What the Sun won’t tell you

The Sun today makes uncomfortable reading for Labour supporters. But the underlying data supports the claim that they are using polling to help undermine Brown.

Today’s Sun newspaper makes uncomfortable reading for Labour supporters. Mike Smithson at Political Betting asks whether the Sun is “using polling to help undermine Brown”. Sifting through the underlying data certainly reveals a more nuanced position on public services and the economy.

Asked “In general, how do you rate your child’s school?”, 89 per cent gave an overall score of “good”. This contrasts with 57 per cent giving the quality of education in primary schools the same rating and 50 per cent for state secondary schools. Meanwhile, just 26 per cent believe that the quality of education in Britain’s state schools overall is better than it was when Labour came to power in 1997. The discrepancy appears to derive from voters without children in state schools providing a more negative view of schools in general.

On the NHS, The Sun outlines that “voters complained about postcode lotteries, poor management and superbugs”. What The Sun don’t mention is that those polled were asked to pick from a list of loaded statements about Labour’s 12 years:

– Patients in many parts of Britain suffer from the ‘postcode lottery’ and fail to obtain treatment given to other NHS patients

– Hospitals, and the NHS more generally, are managed less efficiently

– The NHS failed to tackle the scourge of ‘superbugs’

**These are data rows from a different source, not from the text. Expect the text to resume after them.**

/-- RESYNC by its checks in their order (R54, R196): RANGE for values out of range, STATE outside the primary role's LINKING,
STREAMING, CATCHUP and TRACKING, RANGE when the lookup finds no MIRROR region. Carried out it marks the pages of its plan,
setting catch-up-active, so that STREAMING becomes CATCHUP, and reports the scope performed and how many pages joined the map.
The plan: PAGES itself where the range lies in the MIRROR region of its base page, and otherwise every MIRROR region that shares
a page with the range; the region that REGION names; every MIRROR region for ALL. A plan without pages changes nothing but in
STREAMING, where it too sets catch-up-active (R54, notes/assumptions/33.md). -/
def Obligations.ResyncMarksItsScope : Prop :=
  (∀ (s : State) (scope : ResyncScope) (d : Delivery), CommandTaken s → MapOk s → Carries d (.resync scope) →
    (resyncInRange scope = false → exec (.resync scope) (handed .service d s) = .next (answered 138 .range [] s))
    ∧ (resyncInRange scope = true →
      (s.role = .replica ∨ s.mirror.state = .off ∨ s.mirror.state = .draining →
        exec (.resync scope) (handed .service d s) = .next (answered 138 .state [] s))
      ∧ (s.role = .primary → s.mirror.state ≠ .off → s.mirror.state ≠ .draining →
        (resyncPlan scope s = none → exec (.resync scope) (handed .service d s) = .next (answered 138 .range [] s))
        ∧ ∀ plan : ResyncPlan, resyncPlan scope s = some plan → plan.pages ≠ [] → ∃ t : State,
          exec (.resync scope) (handed .service d s) = .next (answered 138 .ok
            (BitVec.ofNat 8 plan.scope :: beBytes 3 (t.mirror.marks.length - s.mirror.marks.length)) t)
          ∧ t = { s with mirror := t.mirror }
          ∧ t.mirror.catchupActive = true
          ∧ t.mirror.state = (if s.mirror.state = .streaming then .catchup else s.mirror.state)
          ∧ t.mirror.marks.Pairwise (· < ·)
          ∧ (∀ p : Nat, p ∈ t.mirror.marks ↔ p ∈ s.mirror.marks ∨ p ∈ plan.pages)
          ∧ t.mirror.copying = s.mirror.copying.map (fun c => if c.page ∈ plan.pages then { c with recopy := true } else c))))
  ∧ (∀ (s : State) (d : Delivery) (plan : ResyncPlan), CommandTaken s → Carries d (.resync .all) → s.role = .primary →
    s.mirror.state ≠ .off → s.mirror.state ≠ .draining → resyncPlan .all s = some plan → plan.pages = [] →
    (s.mirror.state ≠ .streaming → exec (.resync .all) (handed .service d s) = .next (answered 138 .ok [2, 0, 0, 0] s))
    ∧ (s.mirror.state = .streaming → s.mirror.catchupActive = false →
      exec (.resync .all) (handed .service d s) = .next (answered 138 .ok [2, 0, 0, 0] { s with
        mirror := { s.mirror with state := .catchup, catchupActive := true, cursor := 0, passCount := 0 } })))
  ∧ (∀ (s : State) (base count : BitVec 32),
    ((∀ i r, regionAt s.regions base.toNat = some (i, r) → r.isMirror = false) →
      resyncPlan (.pages base count) s = none)
    ∧ (∀ i r, regionAt s.regions base.toNat = some (i, r) → r.isMirror = true →
      (base.toNat + count.toNat ≤ r.base + r.count →
        resyncPlan (.pages base count) s = some { scope := 0, pages := List.range' base.toNat count.toNat })
      ∧ (r.base + r.count < base.toNat + count.toNat → ∃ pages : List Nat,
        resyncPlan (.pages base count) s = some { scope := 1, pages := pages }
        ∧ ∀ p : Nat, p ∈ pages ↔ ∃ k : Fin 32, ∃ q ∈ s.regions[k], q.isMirror = true ∧ q.covers p = true
            ∧ q.base < base.toNat + count.toNat ∧ base.toNat < q.base + q.count)))
  ∧ (∀ (s : State) (index : Byte),
    (∀ (i : Fin 32) (r : Region), index.toNat = i.val → s.regions[i] = some r → r.isMirror = true →
      resyncPlan (.region index) s = some { scope := 1, pages := List.range' r.base r.count })
    ∧ (∀ i : Fin 32, index.toNat = i.val → (∀ r ∈ s.regions[i], r.isMirror = false) →
      resyncPlan (.region index) s = none))
  ∧ (∀ s : State, ∃ pages : List Nat, resyncPlan .all s = some { scope := 2, pages := pages }
    ∧ ∀ p : Nat, p ∈ pages ↔ ∃ i : Fin 32, ∃ r ∈ s.regions[i], r.isMirror = true ∧ r.covers p = true)

/-- READ_EXCEPTION reports and removes the oldest record (R178), in the bytes of notes/assumptions/20.md; CLEAR_OVERFLOW
reports the lost count and clears it with the flag (R179); ACK_ALERTS removes the named causes and reports the rest (R182);
SET_ALERT_MASK replaces the mask set (R183); CLEAR_COUNTERS clears one counter, or all with 255, and is answered RANGE for
another number (R198). -/
def Obligations.ClearingCommandsClearWhatTheyName : Prop :=
  ∀ (s : State) (d : Delivery), CommandTaken s →
    (Carries d .readException → exec .readException (handed .service d s) = .next (answered 139 .ok (exceptionBody s)
      { s with exceptions := { s.exceptions with records := s.exceptions.records.drop 1 } }))
    ∧ (s.exceptions.records = [] →
      exceptionBody s = List.replicate 13 0 ++ [if s.exceptions.overflow then 1 else 0])
    ∧ (∀ (q : ExceptionRecord) (rest : List ExceptionRecord), s.exceptions.records = q :: rest →
      exceptionBody s = 1 :: recordBytes q ++ [BitVec.ofNat 8 rest.length, if s.exceptions.overflow then 1 else 0])
    ∧ (Carries d .clearOverflow →
      exec .clearOverflow (handed .service d s) = .next (answered 140 .ok (beBytes 2 s.exceptions.lost)
        { s with exceptions := { s.exceptions with overflow := false, lost := 0 } }))
    ∧ (∀ causes : Byte, Carries d (.ackAlerts causes) →
      exec (.ackAlerts causes) (handed .service d s) = .next (answered 142 .ok [s.alerts.pending &&& ~~~causes]
        { s with alerts := { s.alerts with pending := s.alerts.pending &&& ~~~causes } }))
    ∧ (∀ causes : Byte, Carries d (.setAlertMask causes) →
      exec (.setAlertMask causes) (handed .service d s) = .next (answered 143 .ok [causes, s.alerts.pending]
        { s with alerts := { s.alerts with mask := causes } }))
    ∧ (∀ (n : Byte) (h : n.toNat < 29), Carries d (.clearCounters n) →
      exec (.clearCounters n) (handed .service d s) = .next (answered 146 .ok []
        { s with counters := s.counters.set n.toNat 0 }))
    ∧ (Carries d (.clearCounters 255) → exec (.clearCounters 255) (handed .service d s) =
      .next (answered 146 .ok [] { s with counters := Vector.replicate 29 0 }))
    ∧ (∀ n : Byte, Carries d (.clearCounters n) → 29 ≤ n.toNat → n ≠ 255 →
      exec (.clearCounters n) (handed .service d s) = .next (answered 146 .range [] s))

– There is a shortage of midwives which is affecting maternity services

Only three positive statements were offered including a technocratic statement: “Spending on the NHS has risen to match the European average.” On the back of this loaded question, 34 per cent thought that the quality of health care in the NHS overall was better than it was when Labour came to power compared to 31 per cent who thought it was worse.

And while the economic picture is bleak with 67 per cent blaming the British government for “the recession and recent rise in unemployment in Britain”, 88 per cent blame British banks. Although 46 per cent believe that Gordon Brown is at fault for the “sharp rise in public borrowing”, 37 per cent agree with the statement that “It is not mainly Gordon Brown’s fault. All, or almost all, the rise in borrowing can be explained by the need to keep the recession as short and shallow as possible”. Liberal Democrat supporters back Brown by 44 to 40 per cent on this question.

The answers on Afghanistan provide a warning for all political parties that support the conflict and for the paper’s own editorial stance. Only 37 per cent agree that “British troops in Afghanistan are making our lives safer here in Britain” while 50 per cent disagree.